The only witnesses offered by the defense were the complaining witness’ former roommates. Two of the three girls still lived with her on November 16, 1972, the date of the alleged rape. None of the witnesses had known the complaining witness prior to the start of school in September, 1972. Defense counsel, out of the presence of the jury, conducted a voir dire examination of the three witnesses. After the offer of proof, the trial court ruled that none of the witnesses was qualified to testify as to the prosecutrix’ reputation for truth and veracity in the community for the following reasons:

(1) The reputation about which they sought to testify was not in the community in which she lived, but rather was her reputation in the dormitory.
(2) The witnesses had only known her for approximately seven weeks.
(3) The testimony regarding community reputation consisted in large part of the personal opinions of the witnesses.

The trial judge allowed them to testify only as to the prosecutrix’ tendency to bruise easily. They each testified that the prosecutrix had previously told them that she bruised easily. She had earlier denied this. The girls had previously seen black and blue marks on her when she had had minor bumps. She had told them she took vitamins plus iron because of her condition.

We find the court erred in excluding their testimony as to the prosecutrix’ reputation for truth and veracity and require a new trial.

The rationale for limiting reputation testimony to the “community in which he lives” is to restrict evidence of repute to reputation among the people who know the person best. McCormick, Evidence § 44 at 92 (2d ed. 1972).

*946However, this rule must be applied in a realistic and practical manner. Professor McCormick observes:

But as an exclusive limitation it would not be appropriate in this country today, where a person may be little known in the suburb or city neighborhood where he lives, but well known in another locality where he spends his working days or in several localities where he does business from time to time. Thus, today it is generally agreed that proof may be made not only of the reputation of the witness where he lives, but also of his repute, as long as it is “general” and established, in any substantial community of people among whom he is well known, such as the group with whom he works, does business or goes to school.

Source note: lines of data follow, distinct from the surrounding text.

-- ==== Sys2Proof/Machine/Copy.lean ====
section
/-! DEFINITION. The copy class and the copy engines (R99 to R106, R137, R138, R281, R296). -/

namespace Sys2Proof.Machine

def Core.ce (c : Core) (e : Nat) : CopyEng := if e = 0 then c.ce0 else c.ce1
def Core.setCe (c : Core) (e : Nat) (x : CopyEng) : Core := if e = 0 then { c with ce0 := x } else { c with ce1 := x }
def CopyEng.find (x : CopyEng) (d : Nat) : Option ActDesc := x.act.find? fun a => a.id = d
def CopyEng.put (x : CopyEng) (a : ActDesc) : CopyEng := { x with act := mapIf (fun b => b.id = a.id) (fun _ => a) x.act }
def CopyEng.outstanding (x : CopyEng) : Nat := (x.act.map (·.outstanding)).sum
def State.putDesc (s : State) (p e : Nat) (a : ActDesc) : State :=
  s.updCore p fun c => c.setCe e ((c.ce e).put a)

/-! ### CPY (R137) -/

/-- The shared meaning of the four CPY operations: the descriptor enters the engine's queue (R79, R104, R137). -/
def cpyBody (op : Nat) (ops : BitVec 56) (c : Core) : Except IFault Core := do
  let o := ops.toNat
  let e := bits o 55 55
  require (bits o 37 20 = 0) (illegal 0)
  let a ← c.scratchOp (4 + e) (bits o 54 50) (bits o 19 0) 64 64
  let x := c.ce e
  if x.queue.length ≥ 8 then .ok c
  else
    let ids (eng : Nat) := (c.inflight.filter fun f => f.eng = eng).map (·.id)
    let waits := (if bit o 39 then ids 1 else []) ++ (if bit o 38 then ids 0 else [])
    let q : CpyEntry :=
      { id := c.nextId, idx := c.pi, op := op, scratch := a, srcAdd := c.areg (bits o 49 45),
        dstAdd := c.areg (bits o 44 40), waits := waits, desc := none }
    .ok { (c.advance.setCe e { x with queue := x.queue ++ [q] }) with nextId := c.nextId + 1 }

/-! ### Descriptors (R100 to R103) -/

/-- FLAGS of a descriptor (R100). -/
def Desc.dim (d : Desc) : Nat := bits d.flags 1 0
def Desc.transpose (d : Desc) : Bool := bit d.flags 2
def Desc.elem (d : Desc) : Nat := 2 ^ bits d.flags 4 3
def Desc.expand (d : Desc) : Bool := bit d.flags 5
def Desc.acc (d : Desc) : Bool := bit d.flags 6
def Desc.afterPrior (d : Desc) : Bool := bit d.flags 7

/-- The packed formats whose rows can have a length (R181). DESIGN CHOICE (log 17). -/
def packedFits (x : Nat) : List Nat := (List.range 11).filter fun f => isPacked f && x % (blockBytes f + 1) = 0

/-- A descriptor read from its 64 bytes, with SREG and TREG added (R100, R138). DESIGN CHOICE (log 17).
DEDUCED (log 48). -/
def Desc.ofBytes (bs : List Byte) (sa da : Word) : Desc :=
  let x := leAt bs 0x10 4
  let fits := packedFits x
  { src := BitVec.ofNat 64 (leAt bs 0 8) + sa, dst := BitVec.ofNat 64 (leAt bs 8 8) + da, xLen := x,
    yCount := leAt bs 0x14 2, zCount := leAt bs 0x16 2, srcY := sext 32 (leAt bs 0x18 4), srcZ := sext 32 (leAt bs 0x1C 4),
    dstY := sext 32 (leAt bs 0x20 4), dstZ := sext 32 (leAt bs 0x24 4), sem := leAt bs 0x28 2, semAdd := leAt bs 0x2A 2,
    flags := leAt bs 0x2C 2, reserved := !allZero (bs.drop 0x2E),
    fmt := fits.getD (Config.expandFmt bs % fits.length) 0 }

/-- The space code of the destination, and for a link its remote space code (R35). -/
def Desc.dstSpace (d : Desc) : Nat := bits d.dst.toNat 63 60
def Desc.remoteSpace (d : Desc) : Nat := bits d.dst.toNat 56 53

/-- A remote signal: a 1-D copy to a link destination with remote space code 0x4 (R296). -/
def Desc.remoteSignal (d : Desc) : Bool := d.dim = 0 && d.dstSpace = 6 && d.remoteSpace = 4

/-- Whether the destination names the engine's own scratchpad (R101). -/
def State.ownScratch (s : State) (p : Nat) (d : Desc) : Bool :=
  match s.place d.dst.toNat with
  | .scratch q _ => q = p
  | _ => false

McCormick, Evidence § 44 at 92-93 (2d ed. 1972) (emphasis added).

Professor Wigmore echoes this understanding :

But in the conditions of life today, especially in large cities, a man may have one reputation in the suburb of his residence and another in the office or the factory at his place of work; or he may have one reputation in his place of technical domicile in New York and another in the region of the mines of Michigan or the steel-mills of Ohio where his investments call him for supervision for portions of time. There may be distinct circles of persons, each circle having no relation to the other, and yet each having a reputation based on constant and intimate personal observation of the man.
There is every reason why the law should recognize this. Time has produced new conditions for reputations. The traditional requirement about “neighborhood” reputation was appropriate to the conditions of the time; but it should not be taken as imposing arbitrary limitations not appropriate in other times. “Alia témpora, alii mores.” What the law, then as now, desired was a trustworthy reputation; if that is to be found among a circle of persons other than the circle of dwellers about a sleeping-place, it should be received.

5 Wigmore, Evidence § 1616 at 488 (3d ed. 1940) (emphasis added).

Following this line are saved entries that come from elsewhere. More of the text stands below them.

/-- A whole-block write restores its blocks; blocks written in part stay as they are marked. DESIGN CHOICE (log 29). -/
def State.panHeal (s : State) (p off n : Nat) : State :=
  (List.range ((off + n + 63) / 64 - off / 64)).foldl
    (fun s j =>
      let b := (off / 64 + j) * 64
      if off ≤ b ∧ b + 64 ≤ off + n then
        match s.panKey p b with
        | some k => { s with panUe := Tab.put false (k / 64) false s.panUe }
        | none => s
      else s) s

/-- Deliver read data to whoever asked: the copy engine, or the link as a response (R106, R282). -/
def State.deliverRead (s : State) (t : Token) (bs : List Byte) (ue : Nat) : State :=
  match t.origin with
  | .link n tag => s.linkResponse n t.inst 2 (if ue = 0 then 0 else 3) tag bs
  | .none => s
  | _ => s.send { t with kind := .readData, srcUnit := t.dstUnit, dstUnit := t.srcUnit, data := bs, ue := ue }

/-- Counters of a controller that serves one access; those of a confidential instance are left out of shared units. -/
def State.countAccess (s : State) (unit n amount inst : Nat) : State := if s.confid inst then s else s.count unit n amount

/-- An access that a pan column controller refuses: one outside its instance's regions is discarded by the destination field
switch, which records an ADDRESS event (R30); a lock of the region refuses without one (R202, R219). -/
def State.panRefuse (s : State) (u : Use) (q off n : Nat) (t : Token) : State :=
  let s := if s.carvesAll (s.carveAllows t.inst u) q 225 off n then s else s.discard (q / 11) t.addr.toNat
  s.faultOrigin t

/-- PAN_READ (R19, R202, R407, R410). -/
def doPanRead (tok : Nat) (err : List Byte) (s : State) : State :=
  match s.arriving tok [.readReq] with
  | none => s.stall tok [.readReq]
  | some t =>
    match s.place t.addr.toNat with
    | .pan q off =>
      if !s.panServes q then s
      else
        let s := s.take t
        if !s.carvesAll (s.ctlAllows t.inst (s.basesOf t) .read) q 225 off t.n || !s.mapped q off t.n then s.panRefuse .read q off t.n t
        else
          let s := s.panDecodes q off t.n (fun _ => true) err
          let s := s.count (posUnit q 7) 0x04 t.n
          s.deliverRead t (s.panRead q off t.n) (if s.panBad q off t.n then 7 else 0)
    | _ => s

/-- The shared meaning of whole and partial pan writes (R19, R202). -/
def doPanStore (whole : Bool) (tok : Nat) (err : List Byte) (s : State) : State :=
  match s.arriving tok [.write] with
  | none => s.stall tok [.write]
  | some t =>
    match s.place t.addr.toNat with
    | .pan q off =>
      let n := t.data.length
      if !s.panServes q || decide (off % 64 = 0 ∧ n % 64 = 0) ≠ whole then s
      else
        let s := s.take t
        if !s.carvesAll (s.ctlAllows t.inst [] .write) q 225 off n || !s.mapped q off n then s.panRefuse .write q off n t
        else
          let s := s.panDecodes q off n (fun b => !wholeBlock off n b) err
          let s := (s.panWrite q off t.data).panHeal q off n
          (s.count (posUnit q 7) 0x05 n).acknowledge t
    | _ => s

/-- Add BF16 operands into F32 targets of a memory from an address on (R177, R292); the second result lists the targets
that became non-finite. -/
def sumpRun (get : Nat → Nat) : Nat → List Byte → List (List Byte) × List Nat
  | a, b0 :: b1 :: bs =>
    let old := BitVec.ofNat 32 (get a)
    let new := sumpAdd old (BitVec.ofNat 16 (leNat [b0, b1]))
    let bad : Bool := decide (bits old.toNat 30 23 ≠ 255) && decide (bits new.1.toNat 30 23 = 255)
    let r := sumpRun get (a + 4) bs
    (leBytes 4 new.1.toNat :: r.1, if bad then a :: r.2 else r.2)
  | _, _ => ([], [])

/-- The operands of an accumulate at an address that fall in its first block: the blocks are taken one by one, each one
operation (R19, R292). -/
def firstBlock (a : Nat) (data : List Byte) : List Byte := data.take (max 2 ((64 - a % 64) / 4 * 2))

/-- The rest of an accumulate waits at its sump; when nothing is left, it is acknowledged (R292). -/
def State.accRest (s : State) (t : Token) (done : List Byte) : State :=
  if t.data.length ≤ done.length then s.acknowledge t
  else
    let rest : Token := { t with
      addr := t.addr + BitVec.ofNat 64 (2 * done.length), data := t.data.drop done.length, n := t.n - done.length, path := [] }
    { s with net := rest :: s.net }

/-- SUMP_ACCUMULATE: the adds of one block (R292 to R294). -/
def doSumpAccumulate (tok : Nat) (err : List Byte) (s : State) : State :=
  match s.arriving tok [.accumulate] with
  | none => s.stall tok [.accumulate]
  | some t =>
    match s.place t.addr.toNat with
    | .pan q off =>
      let n := 2 * t.data.length
      if !s.panServes q then s
      else
        let s := s.take t
        if !s.carvesAll (s.ctlAllows t.inst [] .acc) q 225 off n || !s.mapped q off n then s.panRefuse .acc q off n t
        else
          let ops := firstBlock off t.data
          let s := s.panDecodes q off (2 * ops.length) (fun _ => true) err
          let r := sumpRun (fun a => leNat (s.panRead q a 4)) off ops
          let s := s.panWrite q off r.1.flatten
          let s := r.2.foldl (fun s a => s.event (posUnit q 7) 0x42 a (s.confid t.inst)) s
          (s.count (posUnit q 7) 0x06 ops.length).accRest t ops
    | _ => s

/-! ### The granary (R21 to R24, R295) -/

/-- Whether a granary controller serves: its interface is not being retrained. -/
def State.granServes (s : State) (c : Nat) : Bool := !(Tab.get {} s.granCtl c).retraining

/-- A corrected block is counted (R407). -/
def State.granCorrected (s : State) (c : Nat) : State :=
  (s.updGran c fun m => { m with corrected := holdAdd 0xFFFF m.corrected 1 }).count (granUnit c) 0x10 1

/-- What the decoder finds of the granary block at a physical address (R405 to R407). DESIGN CHOICE (log 29). -/
def State.granDecode (s : State) (a : Nat) (err : List Byte) : State :=
  let k := a / 64
  let c := granCtlOf a
  if Tab.get false s.granUe k then s
  else
    match rsRead (s.granBytes (k * 64) 64) err with
    | .intact => s
    | .corrected => s.granCorrected c
    | .wrong reported d =>
      let s := s.granStore (k * 64) d
      if reported then s.granCorrected c else s
    | .uncorrectable d =>
      let s := { s.granStore (k * 64) d with granUe := Tab.put false k true s.granUe }
      (s.updGran c fun m => { m with uncorrected := holdAdd 0xFF m.uncorrected 1, ueAt := (m.ueAt ++ [s.tb.count]).drop (m.ueAt.length - 254) }).count
        (granUnit c) 0x11 1

/-- Decode the blocks that an access reads, each hit by its 72 bytes of a pattern. -/
def State.granDecodes (s : State) (a n : Nat) (reads : Nat → Bool) (err : List Byte) : State :=
  (List.range ((a + n + 63) / 64 - a / 64)).foldl
    (fun s j => if reads (a / 64 + j) then s.granDecode ((a / 64 + j) * 64) (err.drop (72 * j)) else s) s

def State.granBad (s : State) (a n : Nat) : Bool :=
  (List.range ((a + n + 63) / 64 - a / 64)).any fun j => Tab.get false s.granUe (a / 64 + j)

def State.granHeal (s : State) (a n : Nat) : State :=
  { s with granUe := Tab.clearIf (fun k => a ≤ k * 64 && k * 64 + 64 ≤ a + n) s.granUe }

/-- The granary access of a token: its absolute address, once its controller serves it. -/
def State.granArriving (s : State) (tok : Nat) (kinds : List TokKind) : Option (Token × Nat) :=
  (s.arriving tok kinds).bind fun t =>
    match s.place t.addr.toNat with
    | .gran off =>
      let a := s.granBase t.inst + off
      if s.granServes (granCtlOf a) then some (t, off) else none
    | _ => none

/-- GRANARY_READ (R22, R23, R407, R410). -/
def doGranaryRead (tok : Nat) (err : List Byte) (s : State) : State :=
  match s.granArriving tok [.readReq] with
  | none => s.stall tok [.readReq]
  | some (t, off) =>
    let s := s.take t
    if off + t.n > s.granSize t.inst then s.faultOrigin t
    else
      let a := s.granBase t.inst + off
      let s := s.granDecodes a t.n (fun _ => true) err
      let s := s.countAccess (granUnit (granCtlOf a)) 0x04 t.n t.inst
      s.deliverRead t (s.granBytes a t.n) (if s.granBad a t.n then 8 else 0)

/-- GRANARY_WRITE (R22, R23). -/
def doGranaryWrite (tok : Nat) (err : List Byte) (s : State) : State :=
  match s.granArriving tok [.write] with
  | none => s.stall tok [.write]
  | some (t, off) =>
    let s := s.take t
    let n := t.data.length
    if off + n > s.granSize t.inst then s.faultOrigin t
    else
      let a := s.granBase t.inst + off
      let s := (s.granDecodes a n (fun b => !wholeBlock a n b) err).granStore a t.data
      ((s.granHeal a n).countAccess (granUnit (granCtlOf a)) 0x05 n t.inst).acknowledge t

In accordance with this reasoning, courts have readily extended the concept of community to include the community in which one works, as well as where one lives. See, e. g., United States v. Parker, 447 F.2d 826 (7th Cir. 1971); State v. Jackson, 373 S.W.2d 4 (Mo. 1963); People v. Cobb, 45 Cal.2d 158, 287 P.2d 752 (1955) (en banc); People v. Kronk, 326 Mich. 744, 40 N.W.2d 788 (1950). Cf. United States v. Salazar, 425 F.2d 1284 (9th Cir. 1970).

In People v. Colantone, 243 N.Y. 134, 152 N.E. 700 (1926), the New York Court of Appeals held that an instructor and other students at defendant's school should have been allowed to testify as to his reputation. The court noted:

The only place where he can make a reputation, good or bad, is among his associates in his particular activities or in the personal contacts of his life where he actually lives it. * * *
We think that the Appellate Division was right in ruling that to confine the evidence of the defendant’s reputation in this case merely to the place where he resided was too limited an application of the rule of good character evidence, and that the testimony offered should have been received.

Id. at 702.

We conclude that those persons who have had daily contact with the complaining witness, even though it was for a short period of two months, are competent to testify as to her general reputation at the time.2 The fact that *947the witnesses had known her for a short period of time does not by itself render their testimony inadmissible. This factor goes to the weight of the evidence and is for the jury to evaluate. Cases finding character witnesses incompetent to testify relate to lack of foundation for reasons other than short periods of acquaintance.3

The third reason the district court gave for exclusion of the testimony of the three character witnesses related to its concern that the three girls were giving their personal opinions as to the truth and veracity of the complainant rather than testimony reflecting her community reputation.

We agree that much of the voir dire examination, conducted outside the presence of the jury, reflected improper interrogation and answer. Defense counsel, undoubtedly straining to lay foundation, went beyond his intended proof. Specific incidents may only be inquired into on cross-examination of a witness testifying as to character for truthfulness. See Proposed Rules of Evidence, Rule 608(b), 51 F.R.D. 315, 389 (1971). Nevertheless, we think it manifest that the defendant made clear the purpose of calling the witnesses and that a sufficient foundation was laid for them to testify as to the complainant’s reputation for truth and veracity in the community in which she lived. Once foundation was demonstrated, the court should have made clear to both counsel and the witnesses the limited extent to which the questions and answers would be restricted on direct examination.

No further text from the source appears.